Ücretsiz izne gönderilmeyen ve kısa çalışma ödeneğine mahkum edilen 1 milyon 200 bin kişinin bir kısmı uzun süre zaten kimseyi doyurmayan yasal asgari ücreti bile alamadığının altını çizen Aydemir, açıklamasını şöyle sürdürdü: “Başka bir kısmı ise işten atma tehdidi karşısında hem fiilen çalıştılar hem de kısa çalışma kapsamına sokuldular. İşçilere pandemi ve daralan ekonomiyi öne sürerek kısa çalışma ödeneğine başvuran metal, otomotiv ve petro kimya fabrikaları başta olmak üzere anlı şanlı işletmeler şimdi de geçtiğimiz yıl ne kadar büyüdüklerini ve kar ettiklerini açıklıyorlar.Gelinen nokta bugün şu veya bu zamanda ücretsiz izin kapsamına alınan 2 milyon 600 bin kişinin çok büyük kısmının işsizliği resmileşirken, kısa çalışma ödeneğinden yararlanan 1 milyon 200 bin kişinin ise bir kısmının işinden atılacağı gün gibi açıktır. Pandemi ile gelen kısa çalışma ödeneğiyle çalışma koşullarını ağırlaştıran, sömürüyü artıran patronlar şimdi de küçülmeye gidiyoruz diyerek bir yandan işçi çıkarmayı diğer yandan yaklaşan TİS’lerde (toplu iş sözleşmelerinde) kazanılmış hakları gasp etmek ve ücretleri baskılamak istiyorlar.”

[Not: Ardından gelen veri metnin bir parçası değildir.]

-- ==== Sys2Proof/Machine/Health.lean ====
section
/-! DEFINITION. Host link, bring-up and health (19 R511 to R526, 15 R436, R437): the control and memory windows, the host's actions on
frozen threads, bring-up, errors and retirement, power, management. -/

namespace Sys2Proof.Machine

/-! ## The host's actions on frozen threads (R516) -/

/-- The frozen context that HACTA names, when the host may act on it: no second holds it, and it was passed to the host or its
domain is halted. -/
def State.hostThread (s : State) (p : PartId) : Option CtxId :=
  let x := s.part p
  (s.ctxs.map fun k => (Fin.ofNat 512 k.1 : CtxId)).find? fun c =>
    let y := s.ctx c
    match y.frz with
    | some f => y.part == p && y.run == .frozen && s.framePA c == x.hacta.toNat && f.written && f.cap.isNone && f.resume.isNone
        && (f.host || s.domainHalted c)
    | none => false

/-- Carry out an operation of HACT, or refuse it (R515, R516). -/
def State.hact (s : State) (p : PartId) (retire : Bool) (k : State → CtxId → State) : Host.Outcome State Fault Refusal :=
  .next (
    match s.hostThread p with
    | none => s.mapPart p fun x => { x with hactRef := true }
    | some c =>
      if retire && (s.core (coreOf c)).retired then s.mapPart p fun x => { x with hactRef := true }
      else k (s.mapPart p fun x => { x with hactRef := false }) c)

/-- HACT resume, as FRES mode 00; a thread of a retired cluster is refused, as FRES would be (R431, R437, R516). -/
def execHactResume (p : PartId) (s : State) : Host.Outcome State Fault Refusal :=
  s.hact p true fun s c => s.resumeThread c none

/-- HACT kill, as FKILL with HKILL (R432, R516). -/
def execHactKill (p : PartId) (s : State) : Host.Outcome State Fault Refusal :=
  s.hact p false fun s c => (s.spend c 2).killThread c (s.part p).hkill

/-- HACT pass, as FPASS.SUP (R433, R516). -/
def execHactPass (p : PartId) (s : State) : Host.Outcome State Fault Refusal :=
  s.hact p false fun s c =>
    ((s.spend c 3).mapCtx c fun x => { x with frz := x.frz.map fun f => { f with sup := true, host := false } }).later 0 (.secondSpawn c)

/-- Frozen threads of a partition that nobody holds, in ascending serial order. -/
def State.unheld (s : State) (p : PartId) (dom : BitVec 14 × Word) : List CtxId :=
  let cs := (s.ctxs.filter fun k => k.2.part == p && k.2.awaits).map fun k => (Fin.ofNat 512 k.1 : CtxId)
  let mine := cs.filter fun c => match s.gangOf c with | some g => g.dom.name == dom | none => false
  let serial (c : CtxId) : Nat := match (s.ctx c).frz with | some f => f.serial.toNat | none => 0
  mine.mergeSort fun a b => decide (serial a ≤ serial b)

/-- DREL lifts the halt of a region's domain, and its threads re-enter the fault queue (R421, R516). Of two halted domains of different
ASIDs that have a region at the address, the first admitted is meant (log entry 106). -/
def execDrel (p : PartId) (rcb : Word) (s : State) : Host.Outcome State Fault Refusal :=
  .next (
    match s.regions.find? fun r => r.2.part == p && r.2.rcb == rcb && (s.part p).halted.contains r.2.eff.dom.name with
    | none => s
    | some r =>
      let dom := r.2.eff.dom.name
      let s1 := s.mapPart p fun x => { x with halted := x.halted.filter fun o => o != dom }
      (s1.unheld p dom).foldl (fun s c => s.queueFault c) s1)

/-! ## TLBH (R517) -/

/-- TLBH: the matching entries of the partition go on every die; kinds 10 and 11 are ignored. -/
def execTlbh (p : PartId) (v : Word) (s : State) : Host.Outcome State Fault Refusal :=
  .next (
    let n := v.toNat
    let kind := fld n 14 2
    if 2 ≤ kind then s
    else
      let w : TlbiWhat := if kind = 0 then .all else .asid (BitVec.ofNat 14 (fld n 0 14))
      ((s.tlbWide p w fun _ => true).mapPart p fun x =>
        { x with tlbh := BitVec.ofNat 64 (fld n 0 16), tlbhDone := false }).later 1 (.tlbhDone p))

/-- TLBH_DONE: every later access translates by the tables as they stand. -/
def execTlbhDone (p : PartId) (s : State) : Host.Outcome State Fault Refusal :=
  .next (s.mapPart p fun x => { x with tlbhDone := true })

/-! ## The memory window (R237, R512, R521) -/

/-- A byte as the window reads it: behind the write queues, and undefined under another key. -/
def State.windowByte (s : State) (knum off : Nat) : Byte :=
  let k := keyPA off
  let queued := s.parts.findSome? fun q => q.2.wq.find? fun e =>
    decide (s.tempo < e.drain) && decide (e.key ≤ k) && decide (k < e.key + e.old.length)
  if s.blockKeyOf k ≠ knum then BitVec.ofNat 8 (Config.freeBits s.draws (2000 + k))
  else
    match queued with
    | some e => e.old.getD (k - e.key) 0
    | none => readByte s.mem k

/-- Write bytes through the window. -/
def State.windowWrite (knum : Nat) : State → Nat → List Byte → State
  | s, _, [] => s
  | s, off, b :: rest =>
    let s1 := s.ownBlock (keyPA off) knum
    State.windowWrite knum (s1.setMem (writeByte s1.mem (keyPA off) b)) (off + 1) rest

/-- Every byte of an access lies in the window and in a stack in service, and in opening service in stack 0 (R512, R521). -/
def State.windowOk (s : State) (off len : Nat) : Bool :=
  let last := off + len - 1
  decide (last < 2 ^ s.pkg.bar2) && (s.pkg.bstate == 2 || (s.pkg.bstate == 1 && decide (last < 2 ^ 36)))
    && (s.die (Fin.ofNat 8 (off / 2 ^ 36))).stackUp && (s.die (Fin.ofNat 8 (last / 2 ^ 36))).stackUp

/-- MEMORY_WINDOW_ACCESS: `wr` holds the bytes of a write; a read leaves what it returned in `window`. -/
def execMemoryWindowAccess (off : Nat) (wr : Option (List Byte)) (len : Nat) (s : State) : Host.Outcome State Fault Refusal :=
  .next (
    let n := match wr with | some l => l.length | none => len
    let answer (s : State) (l : Option (List Byte)) : State := { s with pkg := { s.pkg with window := l } }
    let ones : List Byte := List.replicate n 0xFF
    if s.pkg.bstate = 3 ∨ s.pkg.bstate = 0 then (if wr.isSome then s else answer s (some ones))
    else if !s.windowOk off n then answer s none
    else
      match lookup? s.pkg.keys s.pkg.mwkey.toNat with
      | none =>
        let s1 : State := { s with pkg := { s.pkg with errors := s.pkg.errors ++ [1] } }
        if wr.isSome then s1 else answer s1 (some ones)
      | some knum =>
        match wr with
        | some l => State.windowWrite knum s off l
        | none => answer s (some ((List.range n).map fun j => s.windowByte knum (off + j))))

/-! ## Throttling (R25, R524, R525) -/

/-- The factor follows the lowest demand; each change sets EVT bit 7, and posts are decided again (R481, R525). -/
def State.refactor (s : State) : State :=
  let x := s.pkg
  let host : Nat := min 2 x.hfac.val
  let f : Fin 3 := Fin.ofNat 3 (max (max x.thermal.val x.power.val) (max host x.remoteFac.val))
  if f = x.fac then s
  else
    let s1 := ({ s with pkg := { x with fac := f } } : State).raise 7
    (s1.parts.filter fun q => q.2.post.isSome).foldl (fun s q => s.later 0 (.evictionRedecide (Fin.ofNat 32 q.1))) s1

/-- When a condition began to be clear. -/
def clearSince (clear : Bool) (old : Option Nat) (now : Nat) : Option Nat :=
  if clear then some (old.getD now) else none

GERÇEK ENFLASYON ORANINDA ARTTIRILMASI İÇİN EK ZAM YAPILMALIDIR

Erdal Aydemir, açıklamasını şöyle tamamladı: “Her geçen gün artan enflasyon ve ardı ardına gelen zamlar zaten işçinin cebindeki paranın alım gücünü düşürürken ekmeğini de küçültmektedir. İşten atmaları konuştuğumuz bu günlerde, elektriğe (ocakta gelen % 6 zamma ek olarak) haziranda yapılan %15 zamla birlikte son üç yılda yapılan zam %100’ü aşmış oldu. Doğalgaza yıl içinde gelen yedinci zammın miktarı %12 oldu. Bir yanda pandemi ve kriz ile artan enflasyon ve zamlar diğer yanda işsizlik, düşük ücret dayatmasıdır. Kısa çalışma ödeneği ve ücretsiz izin uygulaması uygulanan iş yerlerinde işten atmalar yasaklanmalıdır. Herhangi gelir girmeyen her eve, en az asgari ücret üzerinden ödeme yapılmalıdır. Elektrik, su, doğalgaz, telefon, internet faturalarında yapılan zamlar geri alınmalı, geliri olmayan ailelerin faturaları devletçe karşılanmalıdır. Başta asgari ücret olmak üzere, işçilerin eriyen ücretlerinin gerçek enflasyon oranında arttırılması için ek zam yapılmalıdır.”